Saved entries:
-- ==== Sys2Proof/Tests/Slice0.lean ====
section
/-! SUPPORT. The model's own tests: expected results from 95_test_vectors.md (their ids stand in the
comments) or worked by hand from the rules; and for every statement with hypotheses a witness that meets
them, at the boundary values of its clauses. -/

namespace Sys2Proof.Tests

open Sys2Proof Sys2Proof.Machine Sys2Proof.Claims

set_option Elab.async false

/-! ### Small states -/

/-- FBUF with these bytes written from offset 0 on. -/
def cells (bs : List Byte) : Memory := bs.zipIdx.map fun p => (p.2, p.1)

/-- The state after CLEAR and one PUSH per byte, for at most 64 bytes, from reset. -/
def loaded (bs : List Byte) : State :=
  { State.reset with fbuf := cells bs, buflen := BitVec.ofNat 16 bs.length }

/-- The state with these things still to send. -/
def sending (s : State) (items : List HostItem) : State := { s with pending := items }

/-- The state with another BUFLEN. -/
def counted (s : State) (n : BitVec 16) : State := { s with buflen := n }

/-- The state whose last two frame-buffer bytes are these, the others not written. -/
def lastTwo (a b : Byte) : State := { State.reset with fbuf := [(62, a), (63, b)] }

/-- The next state of an outcome, if it is one. -/
def after (r : Result) : Option State :=
  match r with
  | .next t => some t
  | .fault _ => none
  | .refused _ => none

/-- STATUS as the read port shows it, after one step that takes this command word from reset. -/
def statusAfter (w : Word) : Option Word :=
  (after (step (sending State.reset [.command w]))).map fun t => t.status.word

/-! ### WellFormed: one ill-formed term for each check -/

theorem test_wellFormed_accepts : ([.nop, .clear, .push 0xFF#8, .crcinit, .crcbyte 0xFF#8,
    .crcrange 255 255, .crcchk 255, .ldu8 255, .lds16 255, .ldu64 255, .ldf32 255, .decode] :
    List Instr).all wellFormed = true := by decide

theorem test_wellFormed_refuses : ([.crcrange 256 0, .crcrange 0 256, .crcchk 256, .ldu8 256,
    .lds16 256, .ldu64 256, .ldf32 256] : List Instr).any wellFormed = false := by decide

theorem test_wellFormed_is_WellFormed (i : Instr) : wellFormed i = true ↔ WellFormed i := by
  cases i <;> simp [wellFormed, WellFormed, FitsField]

/-! ### Decoding: a word written out from the encoding of 30_encoding.md for every command -/

theorem test_decode_nop : decode 0b00000000000000000000000000000000#32 = .ok .nop := by decide
theorem test_decode_clear : decode 0b00000000000000000000000000000001#32 = .ok .clear := by decide
theorem test_decode_push : decode 0b00000000101001010000000000000010#32 = .ok (.push 0xA5#8) := by decide
theorem test_decode_crcinit : decode 0b00000000000000000000000000010000#32 = .ok .crcinit := by decide
theorem test_decode_crcbyte :
    decode 0b00000000010110100000000000010001#32 = .ok (.crcbyte 0x5A#8) := by decide
theorem test_decode_crcrange :
    decode 0b00000000000001010011110000010010#32 = .ok (.crcrange 60 5) := by decide
theorem test_decode_crcchk : decode 0b00000000000000000011110100010011#32 = .ok (.crcchk 61) := by decide
theorem test_decode_ldu8 : decode 0b00000000000000000000010100100000#32 = .ok (.ldu8 5) := by decide
theorem test_decode_lds16 : decode 0b00000000000000000011000100100001#32 = .ok (.lds16 49) := by decide
theorem test_decode_ldu64 : decode 0b00000000000000000000011000100010#32 = .ok (.ldu64 6) := by decide
theorem test_decode_ldf32 : decode 0b00000000000000000000111000100011#32 = .ok (.ldf32 14) := by decide
theorem test_decode_decode : decode 0b00000000000000000000000000110000#32 = .ok .decode := by decide

/-- Rule R57, one word of each kind (V-E1, V-E3, V-E4, V-E5), by name. -/
theorem test_decode_refuses :
    decode 0x00000003#32 = .error .unassignedOp ∧ decode 0x01000000#32 = .error .reservedNonzero ∧
      decode 0x00010001#32 = .error .unusedFieldNonzero ∧
      decode 0x00010020#32 = .error .unusedFieldNonzero ∧
      decode 0x00000102#32 = .error .unusedFieldNonzero := by decide

/-- No two rows of the opcode map match one word: their OP values differ and every mask holds them. -/
theorem test_rows_do_not_overlap :
    opcodeTable.Pairwise (fun a b => opField a.pat ≠ opField b.pat) ∧
      opcodeTable.all (fun r => opField r.mask == 0xFF#8) = true := by decide

/-- The opcode-table word of DECODE, and a word wider than a command. -/
theorem test_decodeTableWord : decodeTableWord 32 0x30 = some .decode ∧
    decodeTableWord 32 0x103F = none ∧ decodeTableWord 64 0x30 = none := by decide

/-! ### Buffer and control -/

/-- Rule R70. -/
theorem test_nop : after (exec .nop (loaded [1#8])) = some (loaded [1#8]) := by decide +kernel

/-- Rule R71: registers and STATUS to 0, FBUF and REC kept. -/
theorem test_clear :
    (after (exec .clear { loaded [7#8] with
        crc := 1#8, res := 2#64, fclass := 3#4, status := ⟨true, true, true, 2#2⟩,
        record := Vector.replicate 18 9#64 })).map
      (fun t => (t.buflen, t.crc, t.res, t.fclass, t.status.word)) =
        some (0#16, 0#8, 0#64, 0#4, 0#32) ∧
    (after (exec .clear { loaded [7#8] with record := Vector.replicate 18 9#64 })).map
      (fun t => (t.fbufByte 0, t.recSlot 17)) = some (7#8, 9#64) := by decide +kernel

/-- Rule R72: the first push, and the 64th. -/
theorem test_push_stores :
    (after (exec (.push 0xA5#8) State.reset)).map (fun t => (t.fbufByte 0, t.buflen)) =
      some (0xA5#8, 1#16) ∧
    (after (exec (.push 0xA5#8) (counted (loaded frameF1) 63#16))).map
      (fun t => (t.fbufByte 63, t.buflen)) = some (0xA5#8, 64#16) := by decide +kernel
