-- ==== Sys2Proof/Syntax/Request.lean ====
section
/-! DEFINITION. The operations of the block, and how the host presents a transaction to it (log entries 3 and 8). -/

namespace Sys2Proof

/-- An operation with its operands: an instruction of the opcode table, or an operation of a variant that only a
configuration can add, which has no row there (41_dispatch.md R163; log entry 10). -/
inductive Operation where
  | instr (i : Instr)
  | added (k : Fin 10) (op : FieldOp)
  deriving DecidableEq, Repr

/-- The operand ports that stand beside the OP port (10_state.md R31): TYPE, TXPAY and RXBUF. An operation reads
those that are its own. -/
structure PublicPorts where
  type : Int := 0
  txpay : Payload := []
  rxbuf : Bytes := []
  deriving DecidableEq, Repr

/-- A presented transaction. -/
inductive Request where
  /-- One of the public operations, named by the 2-bit OP port (30_encoding.md R116). -/
  | select (op : BitVec 2) (ports : PublicPorts)
  /-- The bytes of a frame: a variant named by its encoding (R119), or bytes that are no encoding (R109). -/
  | word (bytes : Bytes)
  /-- An operation that has no selector and no bit pattern of its own (R116, R119), named directly. -/
  | call (o : Operation)
  deriving DecidableEq, Repr

end Sys2Proof
end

* **REQUIRED WORK**: Each line above must be retyped exactly in the response.

* **OUTPUT OF THE EXERCISE**:
-- ==== Sys2Proof/Tests/Slice0.lean ====
section
/-! SUPPORT. The model's own tests: expected results from 95_test_vectors.md (their ids stand in the
comments) or worked by hand from the rules; and for every statement with hypotheses a witness that meets
them, at the boundary values of its clauses. -/

namespace Sys2Proof.Tests

open Sys2Proof Sys2Proof.Machine Sys2Proof.Claims

set_option Elab.async false

/-! ### Small states -/

/-- FBUF with these bytes written from offset 0 on. -/
def cells (bs : List Byte) : Memory := bs.zipIdx.map fun p => (p.2, p.1)

/-- The state after CLEAR and one PUSH per byte, for at most 64 bytes, from reset. -/
def loaded (bs : List Byte) : State :=
  { State.reset with fbuf := cells bs, buflen := BitVec.ofNat 16 bs.length }

/-- The state with these things still to send. -/
def sending (s : State) (items : List HostItem) : State := { s with pending := items }

/-- The state with another BUFLEN. -/
def counted (s : State) (n : BitVec 16) : State := { s with buflen := n }

/-- The state whose last two frame-buffer bytes are these, the others not written. -/
def lastTwo (a b : Byte) : State := { State.reset with fbuf := [(62, a), (63, b)] }

/-- The next state of an outcome, if it is one. -/
def after (r : Result) : Option State :=
  match r with
  | .next t => some t
  | .fault _ => none
  | .refused _ => none

/-- STATUS as the read port shows it, after one step that takes this command word from reset. -/
def statusAfter (w : Word) : Option Word :=
  (after (step (sending State.reset [.command w]))).map fun t => t.status.word

/-! ### WellFormed: one ill-formed term for each check -/

theorem test_wellFormed_accepts : ([.nop, .clear, .push 0xFF#8, .crcinit, .crcbyte 0xFF#8,
    .crcrange 255 255, .crcchk 255, .ldu8 255, .lds16 255, .ldu64 255, .ldf32 255, .decode] :
    List Instr).all wellFormed = true := by decide

theorem test_wellFormed_refuses : ([.crcrange 256 0, .crcrange 0 256, .crcchk 256, .ldu8 256,
    .lds16 256, .ldu64 256, .ldf32 256] : List Instr).any wellFormed = false := by decide

theorem test_wellFormed_is_WellFormed (i : Instr) : wellFormed i = true ↔ WellFormed i := by
  cases i <;> simp [wellFormed, WellFormed, FitsField]

/-! ### Decoding: a word written out from the encoding of 30_encoding.md for every command -/

theorem test_decode_nop : decode 0b00000000000000000000000000000000#32 = .ok .nop := by decide
theorem test_decode_clear : decode 0b00000000000000000000000000000001#32 = .ok .clear := by decide
theorem test_decode_push : decode 0b00000000101001010000000000000010#32 = .ok (.push 0xA5#8) := by decide
theorem test_decode_crcinit : decode 0b00000000000000000000000000010000#32 = .ok .crcinit := by decide
theorem test_decode_crcbyte :
    decode 0b00000000010110100000000000010001#32 = .ok (.crcbyte 0x5A#8) := by decide
theorem test_decode_crcrange :
    decode 0b00000000000001010011110000010010#32 = .ok (.crcrange 60 5) := by decide
theorem test_decode_crcchk : decode 0b00000000000000000011110100010011#32 = .ok (.crcchk 61) := by decide
theorem test_decode_ldu8 : decode 0b00000000000000000000010100100000#32 = .ok (.ldu8 5) := by decide
theorem test_decode_lds16 : decode 0b00000000000000000011000100100001#32 = .ok (.lds16 49) := by decide
theorem test_decode_ldu64 : decode 0b00000000000000000000011000100010#32 = .ok (.ldu64 6) := by decide
theorem test_decode_ldf32 : decode 0b00000000000000000000111000100011#32 = .ok (.ldf32 14) := by decide
theorem test_decode_decode : decode 0b00000000000000000000000000110000#32 = .ok .decode := by decide

/-- Rule R57, one word of each kind (V-E1, V-E3, V-E4, V-E5), by name. -/
theorem test_decode_refuses :
    decode 0x00000003#32 = .error .unassignedOp ∧ decode 0x01000000#32 = .error .reservedNonzero ∧
      decode 0x00010001#32 = .error .unusedFieldNonzero ∧
      decode 0x00010020#32 = .error .unusedFieldNonzero ∧
      decode 0x00000102#32 = .error .unusedFieldNonzero := by decide

/-- No two rows of the opcode map match one word: their OP values differ and every mask holds them. -/
theorem test_rows_do_not_overlap :
    opcodeTable.Pairwise (fun a b => opField a.pat ≠ opField b.pat) ∧
      opcodeTable.all (fun r => opField r.mask == 0xFF#8) = true := by decide

/-- The opcode-table word of DECODE, and a word wider than a command. -/
theorem test_decodeTableWord : decodeTableWord 32 0x30 = some .decode ∧
    decodeTableWord 32 0x103F = none ∧ decodeTableWord 64 0x30 = none := by decide

/-! ### Buffer and control -/

/-- Rule R70. -/
theorem test_nop : after (exec .nop (loaded [1#8])) = some (loaded [1#8]) := by decide +kernel

/-- Rule R71: registers and STATUS to 0, FBUF and REC kept. -/
theorem test_clear :
    (after (exec .clear { loaded [7#8] with
        crc := 1#8, res := 2#64, fclass := 3#4, status := ⟨true, true, true, 2#2⟩,
        record := Vector.replicate 18 9#64 })).map
      (fun t => (t.buflen, t.crc, t.res, t.fclass, t.status.word)) =
        some (0#16, 0#8, 0#64, 0#4, 0#32) ∧
    (after (exec .clear { loaded [7#8] with record := Vector.replicate 18 9#64 })).map
      (fun t => (t.fbufByte 0, t.recSlot 17)) = some (7#8, 9#64) := by decide +kernel

/-- Rule R72: the first push, and the 64th. -/
theorem test_push_stores :
    (after (exec (.push 0xA5#8) State.reset)).map (fun t => (t.fbufByte 0, t.buflen)) =
      some (0xA5#8, 1#16) ∧
    (after (exec (.push 0xA5#8) (counted (loaded frameF1) 63#16))).map
      (fun t => (t.fbufByte 63, t.buflen)) = some (0xA5#8, 64#16) := by decide +kernel
-- ==== Sys2Proof/Syntax/Request.lean ====
section
/-! DEFINITION. The operations of the block, and how the host presents a transaction to it (log entries 3 and 8). -/

namespace Sys2Proof

/-- An operation with its operands: an instruction of the opcode table, or an operation of a variant that only a
configuration can add, which has no row there (41_dispatch.md R163; log entry 10). -/
inductive Operation where
  | instr (i : Instr)
  | added (k : Fin 10) (op : FieldOp)
  deriving DecidableEq, Repr

/-- The operand ports that stand beside the OP port (10_state.md R31): TYPE, TXPAY and RXBUF. An operation reads
those that are its own. -/
structure PublicPorts where
  type : Int := 0
  txpay : Payload := []
  rxbuf : Bytes := []
  deriving DecidableEq, Repr

/-- A presented transaction. -/
inductive Request where
  /-- One of the public operations, named by the 2-bit OP port (30_encoding.md R116). -/
  | select (op : BitVec 2) (ports : PublicPorts)
  /-- The bytes of a frame: a variant named by its encoding (R119), or bytes that are no encoding (R109). -/
  | word (bytes : Bytes)
  /-- An operation that has no selector and no bit pattern of its own (R116, R119), named directly. -/
  | call (o : Operation)
  deriving DecidableEq, Repr

end Sys2Proof
end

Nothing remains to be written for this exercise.